◆ **YOUR TASK**: Go to the line containing "updFail 0xC (updGo" in the records below and print it and every following line exactly, on through the line containing "if updBusy s", then stop.

◆ **DATA**:

/-- R467: `REF` sets the hall count to `ZERO`. -/
def actRef (a : Nat) (s : State) : State :=
  let s := s.setAct a { s.actOf a with cnt := sx 16 (s.fld (R.ACT_A_POS a) F.ACT_A_POS.ZERO), known := true, hallBad := false, errs := [] }
  actMeasure a s

/-- R39, R471, R474: the 100 ms of a brake have passed; in SAFE every low-voltage gate goes off. -/
def brakeEnd (a : Nat) (s : State) : State :=
  let s := match s.lvEnd with
    | some t =>
      if s.mode = Mode.safe then
        let s := s.until t
        { (gatesOff ((List.range 18).map (· + 64)) s) with lvEnd := none }
      else s
    | none => s
  match (s.actOf a).brakeEnd with
  | none => s
  | some t =>
    let s := s.until t
    let fault := (s.actOf a).toFault
    let s := s.setAct a { s.actOf a with brakeEnd := none, toFault := false }
    if aState s a = As.failed then
      let s := s.setBitAt R.ACT_FLAGS F.ACT_FLAGS.START_FAIL a true
      (actSlots a s).raise EV.ACT_START_FAILED a []
    else if aState s a ≠ As.brake then s
    else if fault then actFault a s
    else if s.bit (R.ACT_A_CTRL a) F.ACT_A_CTRL.BRAKE then s
    else actEnter a As.off s

def execActBrakeEnd (e : Nat) (a : Fin 3) (s : State) : Host.Outcome State Fault Refusal := .next (brakeEnd a (s.tick e))

/-! ### Hall inputs (R464, R465) -/

/-- The sector of a filtered hall code (R464). -/
def hallSector (c : Nat) : Option Nat :=
  match c with
  | 1 => some 0 | 3 => some 1 | 2 => some 2 | 6 => some 3 | 4 => some 4 | 5 => some 5 | _ => none

/-- The position is lost while the actuator moves (R480): BRAKE, then FAULT. -/
def actLost (a : Nat) (s : State) : State :=
  if aState s a = As.moving ∨ aState s a = As.starting then actBrake100 a true s else s

/-- A hall error (R465): counted, reported once for each unbroken run, the fourth within a second ends the position. -/
def hallError (a : Nat) (s : State) : State :=
  let x := s.actOf a
  let errs := s.dt :: x.errs.filter (fun t => decide (s.dt < t + 200000000))
  let s := s.setAct a { x with errs := errs, errRun := true, hallBad := x.hallBad || decide (4 ≤ errs.length) }
  let s := (s.incFld (R.ACT_A_STAT a) F.ACT_A_STAT.HALL_ERRS 1).setBitAt R.ACT_FLAGS F.ACT_FLAGS.HALL a true
  if x.errRun then s
  else
    let s := s.raise EV.ACT_HALL a []
    if aCfg s a F.ACT_A_CFG.COMM = 0 then actLost a s else s

/-- R464: the filtered code of actuator a changes. -/
def hallChange (a c : Nat) (s : State) : State :=
  match hallSector c with
  | none => s
  | some k =>
    let x := s.actOf a
    match x.sector with
    | none => actMeasure a (actAngle a (s.setAct a { x with sector := some k, errRun := false }))
    | some j =>
      let d := (k + 6 - j) % 6
      let s := s.setAct a { x with sector := some k }
      let s := if d = 1 then s.setAct a { s.actOf a with cnt := x.cnt + 1, errRun := false }
        else if d = 5 then s.setAct a { s.actOf a with cnt := x.cnt - 1, errRun := false }
        else if d = 0 then s else hallError a s
      actMeasure a (actAngle a s)
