-- ==== Sys2Proof/Machine/Placer.lean ====
section
/-! DEFINITION. The placer: the plant window, submission, acceptance and refusal, re-proof at boot, unit failure,
re-placement and shedding (chapter 9). -/

namespace Sys2Proof.Machine

/-! ### The plant window (R332) -/

/-- The words of a sparse window from word k on, n of them. -/
def densify : Nat → Nat → AMap Reg → List Reg
  | 0, _, _ => []
  | n + 1, k, [] => 0 :: densify n (k + 1) []
  | n + 1, k, (i, v) :: t => if i = k then v :: densify n (k + 1) t else 0 :: densify n (k + 1) ((i, v) :: t)

/-- Words as a sparse window from word k on. -/
def sparsify : Nat → List Reg → AMap Reg
  | _, [] => []
  | k, v :: t => if v = 0 then sparsify (k + 1) t else (k, v) :: sparsify (k + 1) t

/-- Number of words of the plant window. -/
abbrev pwinWords : Nat := 104448

/-- The window's address. -/
def pwinAt (s : State) : Nat := s.fld R.PLC_PWIN_ADDR F.PLC_PWIN_ADDR.WORD

/-- A data access at the present address is answered BAD_PARAM. -/
def pwinBad (s : State) : Bool := decide (pwinWords ≤ pwinAt s)

/-- The window's word at the present address, and the advance. -/
def pwinRead (s : State) : Nat × Reg × State :=
  if pwinBad s then (St.badParam, 0, s)
  else (St.ok, AMap.getD s.plc.win (pwinAt s) 0, s.setFld R.PLC_PWIN_ADDR F.PLC_PWIN_ADDR.WORD (pwinAt s + 1))

/-- A word written to the window. -/
def pwinWrite (v : Reg) (s : State) : State :=
  let s := { s with plc := { s.plc with win := AMap.put s.plc.win (pwinAt s) 0 v } }
  s.setFld R.PLC_PWIN_ADDR F.PLC_PWIN_ADDR.WORD (pwinAt s + 1)

/-- The submitted description: as many words as header 0 says, up to the window's size. -/
def pwinDesc (s : State) : List Reg := densify (min pwinWords (wf 31 0 (AMap.getD s.plc.win 0 0))) 0 s.plc.win

/-- A proof starts (R333). -/
def submit (s : State) : State :=
  ({ s with plc := { s.plc with proof := some (pwinDesc s, s.dt) } }).setFld R.PLC_STAT F.PLC_STAT.STATE 2

/-! ### Decisions put in force (R335, R337) -/

/-- The highest PRIO of a graph's converters. -/
def graphPrio (ds : Desc) (g : GraphRec) : Nat :=
  (ds.convs.filter fun c => g.convs.testBit c.2.index).foldl (fun a c => max a c.2.prio) 0

/-- A graph put in its place: descending PRIO, ties to the lower G. -/
def insGraph (ds : Desc) (g : GraphRec) : List GraphRec → List GraphRec
  | [] => [g]
  | x :: t =>
    if graphPrio ds x < graphPrio ds g ∨ (graphPrio ds x = graphPrio ds g ∧ g.g < x.g) then g :: x :: t else x :: insGraph ds g t

/-- R337 row 2: the graphs in the order of their pairs, P0 upward. -/
def graphOrder (ds : Desc) : List GraphRec := (ds.graphs.map (·.2)).foldr (insGraph ds) []

/-- The pair of graph g. -/
def pairOfGraph (ds : Desc) (g : Nat) : Nat := (graphOrder ds).findIdx (·.g == g)

/-- The timebase of a converter of the description. -/
def tbOfDesc (ds : Desc) (c : Nat) : Nat := tbOfGroup (ds.timings.map (·.2)) (descGroup ds c)

/-- Several fields of a register written one after another. -/
def setFlds (i : Nat) (l : List (Fld × Nat)) (s : State) : State := l.foldl (fun s p => s.setFld i p.1 p.2) s

/-- Timebases (R337 rows 1 and 5), owned where a graph or the link supervisor fills their sets (R182, R406); every one stands until a converter wants it. -/
def putTimebases (ds : Desc) (s : State) : State :=
  let s := { s with tb := [] }
  let s := forEach (List.range 6) (fun j s =>
    ((s.setReg (R.PWM_TB_CFG j) (resetReg (R.PWM_TB_CFG j))).setReg (R.PWM_TB_PERIOD j) (resetReg (R.PWM_TB_PERIOD j))).setReg
      (R.PWM_TB_OFS j) (resetReg (R.PWM_TB_OFS j)) |>.setReg (R.PWM_TB_STAT j) (resetReg (R.PWM_TB_STAT j))) s
  let ts := ds.timings.map (·.2)
  forEach ts (fun t s =>
    let j := tbOfGroup ts t.group
    let owned := ds.convs.any fun c => c.2.group == t.group &&
      (c.2.kind == 2 || ds.graphs.any fun g => g.2.convs.testBit c.2.index)
    let s := setFlds (R.PWM_TB_CFG j) [(F.PWM_TB_CFG.MODE, t.mode), (F.PWM_TB_CFG.SRC, t.src), (F.PWM_TB_CFG.DIV, t.div)] s
    let s := setFlds (R.PWM_TB_PERIOD j) [(F.PWM_TB_PERIOD.SHADOW, t.p), (F.PWM_TB_PERIOD.ACTIVE, t.p)] s
    let s := (s.setFld (R.PWM_TB_OFS j) F.PWM_TB_OFS.OFS t.ofs).setBit (R.PWM_TB_STAT j) F.PWM_TB_STAT.OWNED owned
    s.setTb j { p := t.p, len := t.p, nextP := t.p }) s

/-- Units: mode, timebase, offset; `DFMT` is the host's. -/
def putUnits (ds : Desc) (s : State) : State :=
  forEach (List.range 33) (fun k s =>
    let v := match ds.units.find? (fun u => u.2.hb == k) with
      | some u => [(F.PWM_HB_CFG.MODE, u.2.mode), (F.PWM_HB_CFG.TB, tbOfDesc ds u.2.conv), (F.PWM_HB_CFG.OFS, u.2.ofs)]
      | none => [(F.PWM_HB_CFG.MODE, 0), (F.PWM_HB_CFG.TB, 0), (F.PWM_HB_CFG.OFS, 0)]
    setFlds (R.PWM_HB_CFG k) v s) s
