/-- R648, R649: the fallback window ends without a confirmation, and the parts leap back at the switch tick. -/
def updWindowExpiry (s : State) : State :=
  if updState s ≠ Up.switched then s
  else
    let s := s.until (s.upd.at_ + 2000000000)
    leapBack reqInternal 2 false (s.until (switchTick s))

def execUpdWindowExpiry (e : Nat) (s : State) : Host.Outcome State Fault Refusal := .next (updWindowExpiry (s.tick e))

/-- R649: a new bank fails (0b011), the first interval of the new SAFETY bank disagrees (0b100), or the exchange has an
uncorrectable error (0b101); the parts leap back at the switch tick chosen from now. -/
def updFallback (cause : Nat) (old : Bool) (s : State) : State :=
  if updState s ≠ Up.switched then s else leapBack reqInternal (3 + cause) old (s.until (switchTick s))

def execUpdFallback (e : Nat) (cause : Fin 3) (old : Bool) (s : State) : Host.Outcome State Fault Refusal :=
  .next (updFallback cause old (s.tick e))

/-- UPD_CONFIRM (R643, R648). -/
def updConfirm (s : State) : Nat × State :=
  if s.mode = Mode.standby ∨ updState s ≠ Up.switched ∨ s.upd.at_ + 2000000000 ≤ s.dt then (St.wrongMode, s)
  else (St.ok, updGo Up.committing s)

/-- UPD_ABORT (R643, R649, R653). -/
def updAbort (r : Req) (s : State) : Nat × State :=
  let st := updState s
  if st = Up.committing then (St.busy, s)
  else if s.mode = Mode.standby then (St.wrongMode, s)
  else if st = Up.idle then (St.ok, s)
  else if st = Up.switched then (St.ok, leapBack r 1 false s)
  else if st = Up.activating then (St.ok, updAudit r 9 0 (updFail 0xD (updGo Up.checked s)))
  else (St.ok, updAudit r 9 0 (({ s with upd := {} }).setFld R.UPD_STAT F.UPD_STAT.FAIL 0xD |> updGo Up.idle))

/-- R650, R651: the commit's writes have ended, without or with a storage error. After a boot failure a warm reset follows
1 ms later, which `RESET_DELAY_EXPIRY` carries out. -/
def updCommitted (ok : Bool) (s : State) : State :=
  if updState s ≠ Up.committing then s
  else if ok then
    let x := relOf (manBytes s.upd)
    let set := 1 - s.sto.active % 2
    let sto := { s.sto with sets := AMap.ins s.sto.sets set x, active := set, gen := s.sto.gen + 1, otp := max s.sto.otp x.roll }
    let direct := s.upd.direct
    let s := { s with sto := sto }
    let s := s.setFld R.UPD_VER F.UPD_VER.COUNT s.sto.otp
    let s := updAudit reqInternal 8 0 s
    let s := (updGo Up.idle { s with upd := {} }).raise EV.UPD_COMMITTED 0xFF []
    if direct then { s with boot := { s.boot with resetDue := some (s.dt + 200000) } } else s
  else
    let direct := s.upd.direct
    updFail 0xC (updGo (if direct then Up.checked else Up.switched) { s with upd := { s.upd with at_ := s.dt } })

def execUpdCommitted (e : Nat) (ok : Bool) (s : State) : Host.Outcome State Fault Refusal := .next (updCommitted ok (s.tick e))

/-- R643, R653: what a reset leaves of an update. -/
def updReset (s : State) : State :=
  if updBusy s then updGo Up.checked s else { (s.setReg R.UPD_STAT 0).setReg R.UPD_NEW 0 with upd := {} }

end Sys2Proof.Machine
end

◆ **ANSWER TO THIS TASK**:
    updFail 0xC (updGo (if direct then Up.checked else Up.switched) { s with upd := { s.upd with at_ := s.dt } })

def execUpdCommitted (e : Nat) (ok : Bool) (s : State) : Host.Outcome State Fault Refusal := .next (updCommitted ok (s.tick e))

/-- R643, R653: what a reset leaves of an update. -/
def updReset (s : State) : State :=
  if updBusy s then updGo Up.checked s else { (s.setReg R.UPD_STAT 0).setReg R.UPD_NEW 0 with upd := {} }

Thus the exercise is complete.